Data manipulation 五個基本動作：filter(), select(), arrange(), mutate(), summarise()。注意：直行（VAR）橫列 (OBS)

篩選 filter(): 按給定的邏輯判斷，篩選出符合要求的 OBS, 類似於 subset()。
選擇 select() : 用 VAR 作參數來選擇 OBS。
排列 arrange(): 按給定的 VAR 依次對 OBS 進行排序。類似於 order()。
增行 mutate(): 對已有 VAR 進行運算並添加為新的 VAR。類似於 transform()。
摘要 summarise(): 對data frame 調用其它函數進行 summarise, 並回傳一維結果。

First argument is a data frame, and subsequent arguments say what to do with data frame.

# load packages
suppressMessages(library(dplyr))
# install.packages(c("hflights", "Lahman"))
library(hflights)

# explore data: flights departing from two Houston airports in 2011
data(hflights)
head(hflights,5)

tbl_df() creates a 「local data frame」, which is simply a wrapper for a data frame that prints nicely.

# convert to local data frame
flights <- tbl_df(hflights)
# alternative: head(data.frame(flights),3)

# printing only shows 10 rows and as many columns as can fit on your screen
flights

# you can specify that you want to see more rows
#print(flights, n=20)

# convert to a normal data frame to see all of the columns
#data.frame(head(flights))

`filter` (keep rows marching criteria) : 篩選觀察

Base R approach to filtering forces you to repeat the data frame’s name, and dplyr approach is simpler to write and read.
filter(df, 回傳符合邏輯條件的 rows)

# base R approach to view all flights on January 1
#flights[flights$Month==1 & flights$DayofMonth==1, ]

# dplyr approach
# note: you can use comma or ampersand to represent AND condition
filter(flights, Month==1 & DayofMonth==1)

# use pipe for OR condition
filter(flights, UniqueCarrier=="AA" | UniqueCarrier=="UA")

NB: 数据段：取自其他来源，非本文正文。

-- ==== Sys2Proof/Tests/Slice0.lean ====
section
/-! SUPPORT. The model's own tests: ill-formed assembler forms, one word for every row of the opcode table, single steps
with the values of spec/95_test_vectors.md, and a witness for the hypotheses of every statement. -/

namespace Sys2Proof.Tests

open Sys2Proof.Machine

/-! ## Helpers -/

/-- The state a command ends in (none where the machine stops, which it never does). -/
def ended : Result → Option State
  | .next s => some s
  | .fault _ => none
  | .refused _ => none

/-- The last response word a command word leaves. -/
def answer (w : Word) (s : State) : Option Word := (ended (issue w s)).bind (fun t => t.responses.getLast?)

/-- The register `i` after a command word. -/
def regAfter (w : Word) (i : RegNo) (s : State) : Option MatrixReg := (ended (issue w s)).map (fun t => t.readMR i)

/-- The reset state with a matrix in one register. -/
def withMatrix (i : RegNo) (rows cols : Shape) (bits : Cells) : State :=
  State.reset.writeMR i { present := true, rows := rows, cols := cols, bits := bits }

/-- MR0 and MR1 of the start of program P5: A is 2×3 and B is 3×2. -/
def twoMatrices : State :=
  (withMatrix 0 2 3 0x35).writeMR 1 { present := true, rows := 3, cols := 2, bits := 0x39 }

/-- The reset state with command words for the host to issue. -/
def withCommands (ws : List Word) : State := { State.reset with hostEvents := ws.map .command }

/-! ## Well-formedness (30_encoding R79): an ill-formed form for each check -/

theorem test_shape_too_wide : (AsmForm.create 0 16 1).fits = false ∧ (AsmForm.setbit 0 1 16).fits = false := by decide
theorem test_length_too_wide : (AsmForm.frombyte 0 0 16).fits = false := by decide
theorem test_byte_too_wide : (AsmForm.enc 256).fits = false ∧ (AsmForm.frombyte 0 256 1).fits = false := by decide
theorem test_bit_too_wide : (AsmForm.xorbit 0 0 0 2).fits = false := by decide
theorem test_run_time_fault_is_well_formed : (AsmForm.create 0 9 1).fits = true ∧ (AsmForm.enc 255).fits = true := by
  decide
theorem test_refused_forms_have_no_word : assemble (.create 0 16 1) = none ∧ assemble (.dec 256) = none := by decide

/-! ## Decoding: one word for every row, written out from the fields of 30_encoding R71 -/

theorem test_decode_nop : decode 0x00000000 = .ok .nop := by decide
-- IMM8 0, FJ 8, FI 4, RSV MB MA 0, MD 2, OP 00001
theorem test_decode_create : decode 0b00000000_1000_0100_00_000_000_010_00001 = .ok (.create 2 4 8) := by decide
theorem test_decode_free : decode 0b00000000_0000_0000_00_000_000_010_00010 = .ok (.free 2) := by decide
theorem test_decode_rows : decode 0b00000000_0000_0000_00_000_110_000_00011 = .ok (.rows 6) := by decide
theorem test_decode_cols : decode 0b00000000_0000_0000_00_000_111_000_00100 = .ok (.cols 7) := by decide
theorem test_decode_len : decode 0b00000000_0000_0000_00_000_110_000_00101 = .ok (.len 6) := by decide
theorem test_decode_getbit : decode 0b00000000_0101_0000_00_000_110_000_00110 = .ok (.getbit 6 0 5) := by decide
theorem test_decode_setbit : decode 0b00000000_0010_0001_00_000_000_000_00111 = .ok (.setbit 0 1 2) := by decide
theorem test_decode_clrbit : decode 0b00000000_0111_0000_00_000_000_000_01000 = .ok (.clrbit 0 0 7) := by decide
theorem test_decode_tglbit : decode 0b00000000_0011_0010_00_000_000_101_01001 = .ok (.tglbit 5 2 3) := by decide
theorem test_decode_xorbit : decode 0b00000001_0010_0000_00_000_000_000_01010 = .ok (.xorbit 0 0 2 1) := by decide
theorem test_decode_frombyte : decode 0b00001011_0000_0100_00_000_000_000_01011 = .ok (.frombyte 0 0x0B 4) := by decide
theorem test_decode_tobyte : decode 0b00000000_0000_0000_00_000_111_000_01100 = .ok (.tobyte 7) := by decide
theorem test_decode_mul : decode 0b00000000_0000_0000_00_110_000_001_01101 = .ok (.mul 1 0 6) := by decide
theorem test_decode_enc : decode 0b00001011_0000_0000_00_000_000_000_01110 = .ok (.enc 0x0B) := by decide
theorem test_decode_dec : decode 0b01001010_0000_0000_00_000_000_000_01111 = .ok (.dec 0x4A) := by decide

/-- V-ILL: reserved opcodes, RSV bits, and fields the opcode does not use. -/
theorem test_decode_illegal :
    decode 0x00000010 = .error .reservedOpcode ∧ decode 0x0000001F = .error .reservedOpcode ∧
    [(0x00004000 : Word), 0x00000100, 0x01000001, 0x0200000A, 0x0001000D, 0x0000800F].map decode
      = List.replicate 6 (.error .unusedFieldSet) := by decide

/-- The ENC exemption: IMM8[7:4] is taken. -/
theorem test_decode_enc_high_nibble : decode 0xF000000E = .ok (.enc 0xF0) := by decide

theorem test_table_word : decodeTableWord 32 0x0000302D = some (.mul 1 0 6) ∧ decodeTableWord 32 0x10 = none := by decide

/-- The placed command is the first that runs: V-ENC, m = 0xB from reset. -/
theorem test_placed_command_runs :
    (ended (step (State.reset.withFetchWord 32 0x0B00000E))).map (fun t => (t.res, t.responses, t.hostEvents))
      = some (0x4B, [0x0000034B], []) := by decide

/-! ## Single commands, with the values of 95_test_vectors -/

theorem test_nop_answers : answer 0x00000000 State.reset = some 0x00000300 := by decide
theorem test_create : regAfter 0x00840001 0 State.reset = some { present := true, rows := 4, cols := 8, bits := 0 } := by
  decide
theorem test_create_too_large : answer 0x00F10021 State.reset = some 0x0000AB00 ∧
    regAfter 0x00F10021 1 State.reset = some MatrixReg.absent := by decide
theorem test_free : regAfter 0x00000002 0 (withMatrix 0 3 5 0) = some MatrixReg.absent := by decide
theorem test_free_constant : answer 0x000000E2 State.reset = some 0x0001FF00 := by decide
theorem test_rows : answer 0x00000003 (withMatrix 0 3 5 0) = some 0x00000303 := by decide
theorem test_cols : answer 0x00000004 (withMatrix 0 3 5 0) = some 0x00000305 := by decide
theorem test_len : answer 0x00000005 (withMatrix 0 8 8 0) = some 0x00000340 := by decide
theorem test_len_absent : answer 0x00000005 State.reset = some 0x00000300 := by decide
theorem test_getbit_constant : answer 0x00370706 State.reset = some 0x00000301 := by decide
theorem test_getbit_present_empty : answer 0x00000006 (withMatrix 0 0 0 0) = some 0x0001BB00 := by decide
theorem test_setbit : (regAfter 0x00210007 0 (withMatrix 0 2 3 0)).map (·.bits) = some 0x20 := by decide
theorem test_setbit_row_outside : answer 0x00020007 (withMatrix 0 2 3 0) = some 0x0001BB00 := by decide
theorem test_clrbit : (regAfter 0x00700008 0 (withMatrix 0 1 8 0xFF)).map (·.bits) = some 0x7F := by decide
theorem test_clrbit_absent : answer 0x00700008 State.reset = some 0x00000300 := by decide
theorem test_tglbit : (regAfter 0x00000009 0 (withMatrix 0 1 8 0x4B)).map (·.bits) = some 0x4A := by decide
theorem test_tglbit_constant : answer 0x000000C9 State.reset = some 0x0001FF00 := by decide
theorem test_xorbit_twice : (regAfter 0x0120000A 0 (withMatrix 0 1 4 4)).map (·.bits) = some 0 := by decide
theorem test_xorbit_zero_outside : answer 0x0040000A (withMatrix 0 1 4 0) = some 0x0001BB00 := by decide
theorem test_frombyte_drops_high_bits :
    regAfter 0xFB04000B 0 State.reset = some { present := true, rows := 1, cols := 4, bits := 0xB } := by decide
theorem test_frombyte_length_nine : answer 0xA509000B State.reset = some 0x0000EF00 := by decide
theorem test_tobyte_row_zero : answer 0x0000070C State.reset = some 0x0000030E := by decide
theorem test_tobyte_no_row : answer 0x0000000C (withMatrix 0 0 5 0) = some 0x00000300 := by decide
/-- P5 step 11 and its end state: A·B = [[0,1],[1,0]]. -/
theorem test_mul : regAfter 0x0000084D 2 twoMatrices = some { present := true, rows := 2, cols := 2, bits := 0x6 } := by
  decide
/-- V-MUL: the destination is both sources. -/
theorem test_mul_in_place : (regAfter 0x0000000D 0 (withMatrix 0 2 2 0xB)).map (·.bits) = some 0x9 := by decide
theorem test_enc : answer 0x0E00000E State.reset = some 0x0000031E := by decide
theorem test_enc_ignores_high_nibble : answer 0xF000000E State.reset = some 0x00000300 := by decide
theorem test_dec_corrects : answer 0x4A00000F State.reset = some 0x0000010B := by decide
/-- V-DEC2: a double flip leaves RES as it was. -/
theorem test_dec_uncorrectable : answer 0x4800000F { State.reset with res := 0x5A } = some 0x0000025A := by decide

/-- V-FAULT: the priority of the checks. -/
theorem test_fault_priority :
    answer 0x009900C1 State.reset = some 0x0001FF00 ∧ answer 0x001140C1 State.reset = some 0x00006700 ∧
    answer 0x0000382D (withMatrix 0 0 3 0) = some 0x00017700 ∧ answer 0x0000000D (withMatrix 0 2 3 0) = some 0x00013300 := by
  decide

/-- P3 step 2: the first fault stays in FCAUSE. -/
theorem test_first_cause_stays :
    answer 0x000000C7 { State.reset with fsticky := true, fcause := .allocationError } = some 0x0000BF00 := by decide

/-- The line of text of the example of 30_encoding R77. -/
theorem test_line : assembleLine "frombyte m0, 0x0B, 4" = some 0x0B04000B := by decide

/-! ## Witnesses: a state and operands that meet the hypotheses of each statement, clause by clause -/

/-- What a command that faults answers, for the witnesses below. -/
theorem raised (f : FaultCode) (s : State) : ∃ t, raise f s = .next t ∧ Answered s t f :=
  ⟨_, rfl, answered_respond f rfl rfl⟩

/-- What a command that completes with the state `u` answers. -/
theorem completed (s u : State) (h : u.hostEvents = s.hostEvents) (h' : u.responses = s.responses) :
    ∃ t, complete u = .next t ∧ Answered s t .none := ⟨_, rfl, answered_respond .none h h'⟩

theorem witness_EncodeOfDecode : decode 0x01FF00EA = .ok (.xorbit 7 15 15 1) := by decide

theorem witness_IllegalWordsExactly :
    16 ≤ (fieldOP 0x00000010).toNat ∧ 16 ≤ (fieldOP 0xFFFFFFFF).toNat ∧
    ((fieldOP 0xF000000E).toNat < 16 ∧ UnusedFieldsZero (fieldOP 0xF000000E).toNat 0xF000000E) ∧
    ((fieldOP 0x0200000A).toNat < 16 ∧ ¬ UnusedFieldsZero (fieldOP 0x0200000A).toNat 0x0200000A) := by
  refine ⟨by decide, by decide, ⟨by decide, ?_⟩, by decide, ?_⟩
  · change _ = _ ∧ fieldMD 0xF000000E = 0 ∧ fieldMA 0xF000000E = 0 ∧ fieldMB 0xF000000E = 0 ∧
      fieldFI 0xF000000E = 0 ∧ fieldFJ 0xF000000E = 0
    decide
  · change ¬ (_ = _ ∧ fieldMA 0x0200000A = 0 ∧ fieldMB 0x0200000A = 0 ∧
      BitVec.extractLsb' 25 7 (0x0200000A : Word) = 0)
    decide

theorem witness_AssembleOneWord :
    (AsmForm.xorbit 0 15 15 1).fits = true ∧ (AsmForm.frombyte 0 255 15).fits = true ∧
    (AsmForm.xorbit 0 0 0 2).fits = false := by decide

theorem witness_ResetState : General 0 ∧ General 5 := by decide

/-- A cell on either side of the boundary between the identity and P. -/
theorem witness_GeneratorIsConstant : (3 : Nat) < 4 ∧ (3 : Nat) < 8 ∧ (4 : Nat) < 8 ∧ ¬ (4 : Nat) < 4 := by decide

theorem witness_ParityIsConstant : (3 : Nat) < 8 ∧ (3 : Nat) < 4 ∧ (4 : Nat) < 8 ∧ ¬ (4 : Nat) < 4 := by decide

theorem witness_ResetAssertion :
    (∃ s : State, s.hostEvents = .reset :: [.command 0x0]) ∧
    (∃ s : State, s.hostEvents = .resetDuring 0x0B00000E :: []) :=
  ⟨⟨{ State.reset with hostEvents := [.reset, .command 0x0] }, rfl⟩,
    ⟨{ State.reset with hostEvents := [.resetDuring 0x0B00000E] }, rfl⟩⟩

theorem witness_StepRunsDecodedCommand :
    (withCommands [0x0B00000E, 0x0]).hostEvents = .command 0x0B00000E :: [.command 0x0] ∧
    decode 0x0B00000E = .ok (.enc 0x0B) := by decide

theorem witness_StepIllegalCommand :
    (withCommands [0x10]).hostEvents = .command 0x10 :: [] ∧ decode 0x10 = .error .reservedOpcode ∧
    (withCommands [0x100]).hostEvents = .command 0x100 :: [] ∧ decode 0x100 = .error .unusedFieldSet := by decide

theorem witness_StepIdles : State.reset.hostEvents = [] := by decide

theorem witness_RunAnswersEachCommand :
    (withCommands [0x10, 0x0]).hostEvents = [(0x10 : Word), 0x0].map .command ++ [] := by decide

/-- Both values of FSTICKY, and a run whose first command does not fault and whose second does. -/
theorem witness_RunRecordsFirstFault :
    ((withCommands [0x0, 0x10]).hostEvents = [(0x0 : Word), 0x10].map .command ++ [] ∧
      (withCommands [0x0, 0x10]).fsticky = false) ∧
    ∃ s : State, s.hostEvents = [(0x10 : Word)].map .command ++ [.reset] ∧ s.fsticky = true :=
  ⟨by decide, { State.reset with hostEvents := [.command 0x10, .reset], fsticky := true, fcause := .constantWrite },
    by decide⟩

theorem witness_StepKeepsInvariant :
    (withCommands [0x10]).Inv ∧ ∃ t, step (withCommands [0x10]) = .next t := by
  refine ⟨⟨reset_storageInv, by decide, fun _ h => by cases h⟩, ?_⟩
  exact ⟨_, rfl⟩

theorem witness_ResponseWordFields :
    (∃ why, decode 0x10 = .error why) ∧
    (∃ t, issue 0x0 State.reset = .next t ∧ Answered State.reset t .none) ∧
    (∃ t, issue 0x10 State.reset = .next t ∧ Answered State.reset t .illegalCommand) :=
  ⟨⟨.reservedOpcode, by decide⟩, ⟨_, rfl, answered_respond .none rfl rfl⟩, ⟨_, rfl, answered_respond .illegalCommand rfl rfl⟩⟩

theorem witness_FaultsArePrecise :
    FaultCode.allocationError ≠ .none ∧
    ∃ t, issue 0x00190001 State.reset = .next t ∧ Answered State.reset t .allocationError :=
  ⟨by decide, raised _ _⟩

/-- FSTICKY 0 and 1 before a fault, and a command without one. -/
theorem witness_StickyFaultRecord :
    (∃ s t : State, s.fsticky = false ∧ issue 0x00190001 s = .next t ∧ Answered s t .allocationError) ∧
    (∃ s t : State, s.fsticky = true ∧ issue 0x000000C7 s = .next t ∧ Answered s t .constantWrite) ∧
    (∃ s t : State, s.fsticky = true ∧ issue 0x0 s = .next t ∧ Answered s t .none) :=
  ⟨⟨State.reset, _, rfl, rfl, answered_respond _ rfl rfl⟩,
    ⟨{ State.reset with fsticky := true, fcause := .allocationError }, _, rfl, rfl, answered_respond _ rfl rfl⟩,
    ⟨{ State.reset with fsticky := true, fcause := .allocationError }, _, rfl, rfl, answered_respond _ rfl rfl⟩⟩

/-- Each fault a decoded command can end in, and a command without one. -/
theorem witness_FaultCausesAndPriority :
    (∃ t, exec (.create 6 9 9) State.reset = .next t ∧ Answered State.reset t .constantWrite) ∧
    (∃ t, exec (.create 5 0 9) State.reset = .next t ∧ Answered State.reset t .allocationError) ∧
    (∃ t, exec (.frombyte 0 1 9) State.reset = .next t ∧ Answered State.reset t .invalidLength) ∧
    (∃ t, exec (.getbit 6 4 0) State.reset = .next t ∧ Answered State.reset t .indexOutOfRange) ∧
    (∃ t, exec (.setbit 0 0 3) (withMatrix 0 2 3 0) = .next t ∧ Answered (withMatrix 0 2 3 0) t .indexOutOfRange) ∧
    (∃ t, exec (.mul 2 0 6) State.reset = .next t ∧ Answered State.reset t .degenerateOperand) ∧
    (∃ t, exec (.mul 2 6 6) State.reset = .next t ∧ Answered State.reset t .dimensionMismatch) ∧
    (∃ t, exec .nop State.reset = .next t ∧ Answered State.reset t .none) :=
  ⟨raised _ _, raised _ _, raised _ _, raised _ _, raised _ _, raised _ _, raised _ _, completed _ _ rfl rfl⟩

# you can also use %in% operator
#filter(flights, UniqueCarrier %in% c("AA", "UA"))

`select`: Pick columns by name 選取變量

Base R approach is awkward to type and to read, dplyr approach uses similar syntax to filter.

# base R approach to select DepTime, ArrTime, and FlightNum columns
#flights[, c("DepTime", "ArrTime", "FlightNum")]

# dplyr approach
select(flights, DepTime, ArrTime, FlightNum)

# use colon to select multiple contiguous columns, and use `contains` to match columns by name
# note: `starts_with`, `ends_with`, and `matches` (for regular expressions) can also be used to match columns by name
# 或者使用 - 來排除某列
select(flights, Year:DayofMonth, contains("Taxi"), contains("Delay"))

Chaining/Pipelining - Usual way to perform multiple operations in one line is by nesting. - Can write commands in a natural order by using the %>% infix operator (which can be pronounced as 「then」) - Chaining increases readability significantly when there are many commands (Operator is automatically imported from the magrittr package)

# nesting method to select UniqueCarrier and DepDelay columns and filter for delays over 60 minutes
filter(select(flights, UniqueCarrier, DepDelay), DepDelay > 60)

# chaining method
flights %>%
    select(UniqueCarrier, DepDelay) %>%
    filter(DepDelay > 60)

再一個例子

# create two vectors and calculate Euclidian distance between them
x1 <- 1:5; x2 <- 2:6
sqrt(sum((x1-x2)^2))

# chaining method
(x1-x2)^2 %>% 
  sum() %>% 
  sqrt()

rename() 重命名變量 variable names rename(tbl, newname = oldname,...)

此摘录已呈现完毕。